During those ten days in the hospital, I lost a lot of my spatial knowledge for the outdoor built environment. I didn’t even realize that I had a spatial knowledge at the time. But as humans, we mostly all develop an understanding of how to experience the outdoor built environment (which landscape architects play a huge role in creating and designing). We are taught to walk on paved and level surfaces if we want to go somewhere, go to the shade when we are hot, and use landmarks like large buildings to orient ourselves in the spaces we are in. This knowledge in turn creates a psychological relationship between humans and the outdoor built environment. Spaces that are poorly lit and don’t have visible paths can evoke feelings of anxiety and fear in people. Reversely, spaces with many natural features such as ponds and shade trees have certain sounds and smells that can evoke feelings of calmness and serenity in people. What I had lost in the hospital and not being outside for ten days was all of that sensory recognition and stimulus that we so often take for granted. Not hearing the leaves crunching underneath me, seeing the people walking around me going to class, and feeling the sun on my skin exacerbated my depression and anxiety.
So why am I saying all of this? (Or writing it, for that matter)

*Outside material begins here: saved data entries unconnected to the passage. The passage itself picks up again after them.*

-- ==== Sys2Proof/Machine/Completion.lean ====
section
/-!
DEFINITION. Sys2Proof/Machine/Completion.lean: completion records and their rings (12 R305 to R312), deadlines (R302,
R303), and the command ring's enable, failures and resume (11 R284, R288).
-/

namespace Sys2Proof.Machine

/-! ### Completion records -/

/-- R306. -/
def recordBytes (l : Launch) (r : CplRec) (phase : Bool) : List Byte :=
  leBytes 2 r.status.toNat ++
    [BitVec.ofNat 8 ((if phase then 1 else 0) + (if r.numev then 2 else 0) + (if r.late then 4 else 0) +
      (if r.held then 8 else 0)), l.ctx.setWidth 8] ++
    leBytes 2 r.att.toNat ++ leBytes 2 r.gid.toNat ++ leBytes 8 r.seq.toNat ++ leBytes 8 r.epoch.toNat ++
    leBytes 4 r.ver.toNat ++ leBytes 4 r.ntag.toNat

/-- Retained records of context c (R288). -/
def State.retained (s : State) (c : Nat) : Nat :=
  (s.unpublished c).countP fun l => l.record.any fun r => r.held

/-- The record of context c to be written next: of its oldest launch, once that has ended. -/
def State.nextRecord (s : State) (c : Nat) : Option (Launch × CplRec) :=
  match s.unpublished c with
  | l :: _ => l.record.map fun r => (l, r)
  | [] => none

def State.dropLaunch (s : State) (id : Nat) : State :=
  s.modFe fun f => { f with launches := f.launches.filter fun l => l.id != id }

/-- Write the next record of context c at its recorded position, or at the tail, which then advances (R305, R306). -/
def State.writeRecord (s : State) (c : Nat) (l : Launch) (r : CplRec) : State :=
  let x := s.ctx c
  let (i, ph) := l.pos.getD (x.tail, x.phase)
  let s1 := s.emit (.hostWrite (s.reg (0x2000 + 32 * c) + BitVec.ofNat 64 (32 * i.toNat)) (recordBytes l r ph))
  let wrap := i.toNat + 1 = (s.cplSize c).getD 128
  let s2 := (s1.dropLaunch l.id).modCtx c fun y =>
    { y with tail := if wrap then 0 else i + 1, phase := if wrap then !ph else ph }
  s2.jot fepIx

/-- A record of context c may be written now, apart from COMPLETION_BLOCKED. -/
def State.recordDue (s : State) (c : Nat) : Option (Launch × CplRec) :=
  if s.hostOk && s.procReady fepIx && s.fw.handoff.isNone && s.err.chip.isNone then
    match s.nextRecord c with
    | some (l, r) => if l.pos.isSome || s.cplRoom c then some (l, r) else none
    | none => none
  else none

/-- Sequence number of the oldest retained record of context c (18 R465), or 0. -/
def oldestSeq (s : State) (c : Nat) : Nat :=
  match (s.unpublished c).find? fun l => l.record.any fun r => r.held with
  | some l => l.seq.toNat
  | none => 0

/-- The context's vector (R308, R312). -/
def State.cplMsix (s : State) (c : Nat) : State := s.msix ((s.reg (0x2008 + 32 * c)).extractLsb' 6 11)

/-- The write of launch l's record fails (R308): it is kept, and the context is COMPLETION_BLOCKED. -/
def State.failRecord (s : State) (c : Nat) (l : Launch) (resp : DmaResp) (kind : Nat) : State :=
  let (i, _) := l.pos.getD ((s.ctx c).tail, (s.ctx c).phase)
  let addr := (s.reg (0x2000 + 32 * c)).toNat + 32 * i.toNat
  let s1 := s.modLaunch l.id fun x => { x with pos := none, record := x.record.map fun r => { r with held := true } }
  let s2 := (s1.modCtx c fun x => { x with st := .blocked }).jot fepIx
  (s2.feEvent 0x12 kind c (respCode resp) (s2.retained c) addr (oldestSeq s2 c)).cplMsix c

def execCompletionRecordWrite (ctx : BitVec 6) (s : State) : Host.Outcome State Fault Refusal :=
  match s.ctxSt ctx.toNat, s.recordDue ctx.toNat with
  | .blocked, _ => .next s
  | _, some (l, r) => .next (s.writeRecord ctx.toNat l r)
  | _, none => .next s

def execCompletionWriteFailed (ctx : BitVec 6) (resp : DmaResp) (s : State) : Host.Outcome State Fault Refusal :=
  match s.ctxSt ctx.toNat, s.recordDue ctx.toNat with
  | .blocked, _ => .next s
  | _, some (l, _) => .next (s.failRecord ctx.toNat l resp 0)
  | _, none => .next s

/-- The context leaves COMPLETION_BLOCKED once a flush's first write has succeeded (R310, R465). -/
def State.released (s : State) (c : Nat) : State :=
  match s.ctxSt c with
  | .blocked =>
    let s1 := (s.modCtx c fun x => { x with st := .opened }).jot fepIx
    s1.feEvent 0x12 2 c 0xFF (s1.retained c) 0 (oldestSeq s1 c)
  | _ => s

/-- Write records, oldest first, until the ring is full, the write numbered `fail` fails, or none remain (R310). -/
def State.flushLoop (s : State) (c : Nat) (fail : Option (BitVec 16 × DmaResp)) : Nat → Nat → State × Nat
  | 0, n => (s, n)
  | fuel + 1, n =>
    match s.recordDue c with
    | none => (s, n)
    | some (l, r) =>
      match fail with
      | some (k, resp) =>
        if k.toNat = n then
          let kind := match s.ctxSt c with
            | .blocked => 1
            | _ => 0
          (s.failRecord c l resp kind, n)
        else State.flushLoop ((s.writeRecord c l r).released c) c fail fuel (n + 1)
      | none => State.flushLoop ((s.writeRecord c l r).released c) c fail fuel (n + 1)

/-- R310; `fail` says which write the host completes with an error, none: none does. -/
def execCompletionFlush (h : Hdr) (fail : Option (BitVec 16 × DmaResp)) (s : State) : Host.Outcome State Fault Refusal :=
  let c := h.ctx.toNat
  .next (s.command h
    { opc := 0x09, cls := .context, lenOk := h.len == 0, argsOk := true, named := c
      legal := fun t => match t.ctxSt c with
        | .opened | .blocked => true
        | _ => false }
    (fun t =>
      let (t1, n) := t.flushLoop c fail (t.unpublished c).length 0
      .now t1 stOK (n + 2 ^ 32 * t1.retained c)))

/-- A ring position recorded for a record not yet written is discarded when the ring's base or enable changes (R305). -/
def State.unplace (s : State) (c : Nat) : State :=
  let drop (l : Launch) : Launch :=
    if l.ctx.toNat == c && l.pos.isSome then
      { l with pos := none, record := l.record.map fun r => { r with held := true } }
    else l
  (s.modFe fun f => { f with launches := f.launches.map drop }).jot fepIx

/-- A write of FE_CPL_CTL[c] (R312). EN has its effects with a legal LOG2 only. -/
def State.cplCtlStore (s : State) (m : Master) (c : Nat) (half : Option Bool) (v : BitVec 64) : State :=
  let (s1, old) := s.regStore m (0x2008 + 32 * c) half v
  let now := (s1.reg (0x2008 + 32 * c)).getLsbD 0
  if now == old.getLsbD 0 then s1
  else
    let s2 := s1.unplace c
    if now && (s1.cplSize c).isSome then
      (s2.setReg (0x2010 + 32 * c) 0).modCtx c fun x => { x with tail := 0, phase := true }
    else s2

def State.cplBaseStore (s : State) (m : Master) (c : Nat) (half : Option Bool) (v : BitVec 64) : State :=
  let (s1, old) := s.regStore m (0x2000 + 32 * c) half v
  if s1.reg (0x2000 + 32 * c) = old then s1 else s1.unplace c

def execCplRingEnable (m : Master) (ctx : BitVec 6) (v : BitVec 64) (s : State) : Host.Outcome State Fault Refusal :=
  .next (if s.arrives m then s.cplCtlStore m ctx.toNat none v else s)

/-! ### The command ring's registers and failures (R284, R288) -/

/-- A write of FE_RING_CTL: a 0-to-1 change of EN resets both heads and tails, and PHASE, with legal sizes. A blocked access stays so until a retry
succeeds (R284). With EN at 0 no doorbell waits for the ring. -/
def State.ringCtlStore (s : State) (m : Master) (half : Option Bool) (v : BitVec 64) : State :=
  let (s1, old) := s.regStore m 0x40 half v
  if s1.ringEn && !old.getLsbD 0 then
    ((s1.setReg 0x10 0).setReg 0x30 0).modFe fun f => { f with head := 0, rplTail := 0, phase := true }
  else if s1.ringEn then s1
  else s1.freeDoorbells

def execFeRingEnable (m : Master) (v : BitVec 64) (s : State) : Host.Outcome State Fault Refusal :=
  .next (if s.arrives m then s.ringCtlStore m none v else s)

def State.ringMsix (s : State) : State := s.msix ((s.reg 0x40).extractLsb' 4 11)

/-- The DMA of a ring slot, or of the last reply, fails; with that access blocked already, none is under way. -/
def execRingDmaFailed (reply : Bool) (resp : DmaResp) (s : State) : Host.Outcome State Fault Refusal :=
  if !s.ringEn || !s.hostOk then .next s
  else if reply then
    match s.fe.heldReply, s.fe.wrblk with
    | none, _ => .next s
    | _, true => .next s
    | some _, false =>
      let wrap := s.fe.rplTail = 0
      let i := if wrap then s.rplSize - 1 else s.fe.rplTail.toNat - 1
      let s1 := s.modFe fun f =>
        { f with rplTail := BitVec.ofNat 16 i, phase := if wrap then !f.phase else f.phase, wrblk := true }
      .next ((s1.feEvent 0x11 1 0 (respCode resp) 0 ((s1.reg 0x20).toNat + 32 * i) s1.fe.seq.toNat).ringMsix)
  else if s.feReady && s.ringAvail != 0 then
    let s1 := s.modFe fun f => { f with rdblk := true }
    .next ((s1.feEvent 0x11 0 0 (respCode resp) 0 ((s1.reg 0x00).toNat + 64 * s1.fe.head.toNat) s1.fe.seq.toNat).ringMsix)
  else .next s

/-- FE_RING_RESUME.GO: the failed access is retried. -/
def State.ringRetry (s : State) : State :=
  let s1 := s.modFe fun f => { f with rdblk := false, wrblk := false }
  match s.fe.wrblk, s.fe.heldReply with
  | true, some r => s1.ringReply r
  | _, _ => s1

def execRingResume (m : Master) (s : State) : Host.Outcome State Fault Refusal :=
  .next (s.strobe m 0x58 State.ringRetry)

/-! ### Deadlines (R302, R303, R262) -/

/-- The deadline of launch id passes. -/
def State.expire (s : State) (l : Launch) : State :=
  let mark : State := s.modLaunch l.id fun x => { x with late := true, cause := x.cause.orElse fun _ => some 2 }
  if s.ep.launch == some l.id then
    match s.ep.st with
    | .running | .prepared =>
      if s.ep.sent then s.modLaunch l.id fun x => { x with late := true }
      else mark.memberFault 2
    | .doubt => s.modLaunch l.id fun x => { x with late := true }
    | .sundered => ((s.endLaunch l.id stExpired false).gateHums l.id).leaveEpoch
    | _ => mark
  else
    match s.ep.st with
    | .sundered => s.endLaunch l.id stExpired false
    | _ => if l.att = 1 then s.endLaunch l.id stExpired false else mark

/-- While the FEP restarts the deadline is noted, and acted on when the FEP reports ready (15 R376). -/
def execDeadlineExpiry (launch : Nat) (s : State) : Host.Outcome State Fault Refusal :=
  match s.launchOf launch with
  | some l =>
    .next (if !l.live then s
      else if s.procReady fepIx then s.expire l
      else s.modLaunch l.id fun x => { x with late := true })
  | none => .next s

end Sys2Proof.Machine
end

I have found that being resilient requires adjustments in many aspects of our lives that we might not have even thought about before, just one example being our spatial knowledge. I developed a much deeper appreciation for the outdoor built environment and now pay attention to how it affects me psychologically. For example, if I am super anxious for a big presentation or test and cannot focus on anything else, I will take an unfamiliar path to class or work. Traveling along a familiar route that I go on every day becomes so engraved in my brain that I don’t even think about the decisions I am making while turning and crossing streets, which leaves more capacity for my brain to focus on those anxiety-provoking thoughts. However, if I take an unfamiliar path, I have to be much more vigilant and thoughtful about what paths I am taking and what landmarks I am traveling in-between, which leaves less room for anxious thoughts. This one seemingly small aspect of life in comparison to all others may not be as important to some as it is important to people like me, however the same attitude and approach to it can be applied universally to all aspects of life.
We can all be more resilient through taking action and actively being aware of how certain aspects of life affect our mental health. Whether it be going to outdoor spaces that we feel calm and safe in to relieve anxious thoughts, surrounding ourselves with people who we know are going to support us unconditionally when we are having a bad day, or taking care of our bodies now so that we are healthy and have less issues in the future, we can actively make decisions every day that will impact our lives now and further down the road. We can take control of our lives and be more prepared to respond when life hits us with its hardest blows. When we break down, when we feel defeated, and when we fall is when we truly learn the most about ourselves and how to bounce back stronger than ever. Being proud of your darkest hours, your fears, even your days in the psych ward, can lead to resiliency, strength, and pure happiness.